Линия Архипова протянута через весь роман: она дана в виде эпизода «Архипов – его отец» (самоубийство отца), слабо связана с линией Ордыниных (знакомство и женитьба Архипа на Наталье), связана с крестьянской линией путем упоминания о «пугачевской бороде» (смотри замечание Троцкого).
Кончается линия Архипова путем полного повторения, мы опять видим: «Китай», Архипова (уже объясненного), завод и метель.
Здесь же дано сюжетное, для Пильняка только по традиции обязательное, окончание: женитьба Архипова и Натальи.
Пильняк пытается здесь (довольно удачно) оживить понятие счастья-уюта, которое от этого должно получиться.
Архипов все время изучает словарь иностранных слов, Наталья же решила иметь мужчину только для ребенка, без «уюта».
Но когда они сходятся, то Наталья говорит: «Не любить – и любить. Ах, и будет уют, и будут дети, и – труд, труд!.. Милый, единственный мой! Не будет лжи и боли» (с. 180).
«Архипов вошел, молча прошел к себе в комнату, – в словарике иностранных слов, вошедших в русский язык, составленном Гавкиным. – слово уют не было помещено.

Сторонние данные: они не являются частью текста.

-- ==== Sys2Proof/Laws/Loops.lean ====
section
/-! SUPPORT. The sequencer's loops: the induction, once. -/

namespace Sys2Proof.Machine

/-- What every iteration keeps, the loop keeps. -/
theorem repeatFor_keeps {α : Type} {P : α → Prop} {body : Nat → α → α} (h : ∀ i a, P a → P (body i a)) :
    ∀ (count first : Nat) (a : α), P a → P (repeatFor body count first a)
  | 0, _, _, ha => ha
  | count + 1, first, a, ha => repeatFor_keeps h count (first + 1) (body first a) (h first a ha)

/-- A quantity that no iteration changes, the loop does not change. -/
theorem repeatFor_const {α β : Type} (g : α → β) {body : Nat → α → α} (h : ∀ i a, g (body i a) = g a)
    (count first : Nat) (a : α) : g (repeatFor body count first a) = g a :=
  repeatFor_keeps (P := fun b => g b = g a) (fun i b hb => (h i b).trans hb) count first a rfl

/-- A reflexive, transitive relation that holds from each iteration to the next holds across the loop. -/
theorem repeatFor_rel {α : Type} {R : α → α → Prop} (refl : ∀ a, R a a) (trans : ∀ {a b c}, R a b → R b c → R a c)
    {body : Nat → α → α} (h : ∀ i a, R a (body i a)) (count first : Nat) (a : α) :
    R a (repeatFor body count first a) :=
  repeatFor_keeps (P := R a) (fun i b hb => trans hb (h i b)) count first a (refl a)

@[simp] theorem repeatFor_zero {α : Type} (body : Nat → α → α) (first : Nat) (a : α) :
    repeatFor body 0 first a = a := rfl

theorem repeatFor_succ {α : Type} (body : Nat → α → α) (count first : Nat) (a : α) :
    repeatFor body (count + 1) first a = repeatFor body count (first + 1) (body first a) := rfl

end Sys2Proof.Machine
end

– Милый, единственный мой!»
(с. 180).
Последняя строка механически снова повторяет уже разрешенный мотив.
В качестве «мистического комментария» к этим линиям даны еще две линии, линия Семена Матвеева Зилотова, который начитался масонских книг и видит во всем пентаграмму. Глава, в которой вводится Зилотов, называется «Здђсь продаются пђмадоры». Зилотов живет перед такой вывеской. Вот как он показывает пентаграмму: «Семен Матвеев Зилотов взял со стола пятиугольный картон, где в центре, в кружке написано было слово – Москва, а в углах – Берлин, Вена, Париж, Лондон, Рим. Молча подошел к Сергею Сергеевичу, Семен Матвеев сложил углы пятиугольника: Берлин, Вена, Париж, Лондон, Рим сошлись вместе. Снова разогнув углы, Семен Матвеев по-новому сложил пятиугольник – Берлин, Вена, Париж, Лондон, Рим склонились к Москве, и картон стал походить на помидор, окрашенный снизу красным» (с. 39).
«Пђмадор» связывает эту пентаграмму с бытом, а сама пентаграмма должна давать всей композиции широкий мировой план.
Может быть, в этом сказалось (не в строе фразы) влияние Андрея Белого на Пильняка.
Зилотов же инсценирует в романе «мистическое» обладание Оленьки Кунц Лайтисом на престоле церкви. Это самое натянутое и ненужное место романа.
При описании Зилотова применена временная перестановка: его жизнь рассказана при его вторичном появлении (с. 135 – 137).
Зилотов сам по себе – только мотивировка появления в книге отрывков из масонских книг, они могли бы быть мотивированы и как найденные, как произнесенные на лекции, наклеенные на стене над обоями и так далее. Цель их – увеличение многозначности вещи и ощущения несводимости рядов.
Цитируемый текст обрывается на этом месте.